Austin Police Officer Clint Hamilton runs through a drug search demonstration with Raggio, a labrador with the APD K9 unit, on June 6, 2017, in Austin, Texas.

DEBORAH CANNON/AUSTIN AMERICAN-STATESMAN/TNS

By MARK D. WILSON | Austin American-Statesman | Published: July 13, 2019

AUSTIN, Texas (Tribune News Service) — Law enforcement agencies in Texas are adjusting to a new normal after state lawmakers this year legalized hemp.

Hemp, like marijuana, comes from the cannabis plant. However, Hemp, as defined by Texas law, can be differentiated from marijuana by its concentration of tetrahydrocannabinol, or THC, which is what produces intoxicating effects. Hemp has a low concentration of THC – less than 0.3%. Marijuana, on the other hand, has anywhere from 5% to 35%, according to the advocacy group Ministry of Hemp.

But because the odor of burning marijuana and hemp, and the THC both contain, is the same, both officers and drug dogs face new challenges to establish probable cause during searches.

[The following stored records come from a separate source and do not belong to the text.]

-- ==== Sys2Proof/Syntax.lean ====
section
/-! DEFINITION. The fourteen commands of 30_encoding.md R63, one constructor for each row of spec/opcode_table.json.
Operands are the fields of R61, taken unchanged: an index is the whole 24-bit idx field (a value outside its legal
range is the BAD_INDEX error of the command, not a reserved-field violation), a word or a block index the whole data field. -/

namespace Sys2Proof

/-- A command (30_encoding.md R61, R63). -/
inductive Instr where
  /-- MSG_CLEAR, op 0x01 (R84). -/
  | msgClear
  /-- MSG_APPEND b, op 0x02 (R85). -/
  | msgAppend (b : Byte)
  /-- PAD, op 0x03 (R86). -/
  | pad
  /-- H_INIT, op 0x10 (R129). -/
  | hInit
  /-- H_WRITE i, v, op 0x11 (R130). -/
  | hWrite (i : BitVec 24) (v : Word)
  /-- W_LOAD j, op 0x20 (R104). -/
  | wLoad (j : BitVec 32)
  /-- W_WRITE t, v, op 0x21 (R105). -/
  | wWrite (t : BitVec 24) (v : Word)
  /-- W_EXPAND, op 0x22 (R106). -/
  | wExpand
  /-- C_START, op 0x30 (R131). -/
  | cStart
  /-- C_ROUND, op 0x31 (R132). -/
  | cRound
  /-- C_FINISH, op 0x32 (R133). -/
  | cFinish
  /-- COMPRESS, op 0x33 (R135). -/
  | compress
  /-- BLOCK j, op 0x40 (R150). -/
  | block (j : BitVec 32)
  /-- HASH, op 0x41 (R151). -/
  | hash
  deriving DecidableEq, Repr

end Sys2Proof
end

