-- ==== Sys2Proof/Machine/Compressor.lean ====
section
/-! DEFINITION. The Compressor and the HashState (42_compressor.md): H_INIT, H_WRITE, C_START, C_ROUND, C_FINISH and COMPRESS. -/

namespace Sys2Proof.Machine

/-- T1 of round r (R126). -/
def temp1 (w : Schedule) (v : Registers) (r : Fin 64) : Word :=
  v[7] + bigSigma1 v[4] + ch v[4] v[5] v[6] + K r + w[r.val]

/-- T2 (R127). -/
def temp2 (v : Registers) : Word := bigSigma0 v[0] + maj v[0] v[1] v[2]

/-- `Round(r)`: all eight registers at once, from the old values (R128). -/
def compressionRound (w : Schedule) (v : Registers) (r : Fin 64) : Registers :=
  #v[temp1 w v r + temp2 v, v[0], v[1], v[2], v[3] + temp1 w v r, v[4], v[5], v[6]]

/-- Rounds 0..n-1, in increasing order. -/
def rounds (w : Schedule) (v : Registers) : (n : Nat) → n ≤ 64 → Registers
  | 0, _ => v
  | n + 1, h => compressionRound w (rounds w v n (by omega)) ⟨n, by omega⟩

/-- `H <- IV` (R129). -/
def State.loadIV (s : State) : State := { s with h := IV }

/-- C_START's effect (R131). -/
def State.openCompression (s : State) : State := { s with v := s.h, act := true, rnd := 0 }

/-- C_ROUND's effect, for `RND < 64` (R132); the command checks RND first (notes/assumptions/11.md). -/
def State.runRound (s : State) : State :=
  if h : s.rnd.val < 64 then { s with v := compressionRound s.w s.v ⟨s.rnd.val, h⟩, rnd := ⟨s.rnd.val + 1, by omega⟩ } else s

/-- C_FINISH's effect (R133). -/
def State.finishCompression (s : State) : State :=
  { s with h := addRegisters s.h s.v, act := false, rnd := 0 }

/-- COMPRESS's effect (R135): V from H, the 64 rounds, then the final addition. -/
def State.compressWhole (s : State) : State :=
  { s with v := rounds s.w s.h 64 (by decide), h := addRegisters s.h (rounds s.w s.h 64 (by decide)) }

/-- H_INIT (R129). -/
def execHInit (s : State) : Outcome := attempt Instr.hInit.opcode [s.checkIdle] State.loadIV s

/-- H_WRITE i, v (R130). -/
def execHWrite (i : BitVec 24) (v : Word) (s : State) : Outcome :=
  attempt (Instr.hWrite i v).opcode [(hIndexBad i, .badIndex), s.checkIdle] (State.writeH i.toNat v) s

/-- C_START (R131). -/
def execCStart (s : State) : Outcome := attempt Instr.cStart.opcode [s.checkIdle] State.openCompression s

/-- C_ROUND (R132). -/
def execCRound (s : State) : Outcome :=
  attempt Instr.cRound.opcode [s.checkOpen, s.checkRoundLeft] State.runRound s

/-- C_FINISH (R133). -/
def execCFinish (s : State) : Outcome :=
  attempt Instr.cFinish.opcode [s.checkOpen, s.checkRoundsDone] State.finishCompression s

/-- COMPRESS (R135). -/
def execCompress (s : State) : Outcome := attempt Instr.compress.opcode [s.checkIdle] State.compressWhole s

end Sys2Proof.Machine
end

In Colorado, where small amounts of marijuana were legalized in 2012, drug dog searches became a hot-button issue because the animals would alert officers to a legal amount of marijuana. The state's Supreme Court in May ruled that police had to establish probable cause before using a drug-sniffing dog, a move that led authorities to roll back the role of dogs in drug cases, the Denver Post reported.

Now, even though Texas has not yet given a green light to pot, Austin police and Travis County sheriff's deputies may be headed in the same direction.

"What we have told our officers is don't necessarily use odor alone for probable cause, a lot of times there are other indicators," said Austin Police Assistant Chief Jennifer Stephenson. "That is just one piece. Officers would be detailing what the other indicators are that led them (to search) ... That's a new directive pending because of this new law."

Local law enforcement can still make arrests and prosecute marijuana possession, but exactly how they will navigate the new waters where hemp is legal is a bit of a question mark.

Travis County sheriff's office Maj. Craig Smith said his agency has implemented a similar directive to deputies, requiring them to only use the odor of marijuana or a positive alert from a dog as part of building probable cause.

"One of the (areas where) this bill hinders us a little bit is that the smell of burning marijuana alone has always been held up as probable cause for an officer when it comes to detention and for arrest, search and seizure. So it gave us the ability to search a vehicle based on our training and experience. And that's just the smell from an officer," he said.

That's no longer the case, Smith said.

"We're not making policy changes just yet because we feel like this is too new," he said. "We know that the district attorney and the county attorney, and to be quite honest, not just here in Travis County, but all of the state of Texas, are trying to determine the best ways to navigate this new bill and how it affects things."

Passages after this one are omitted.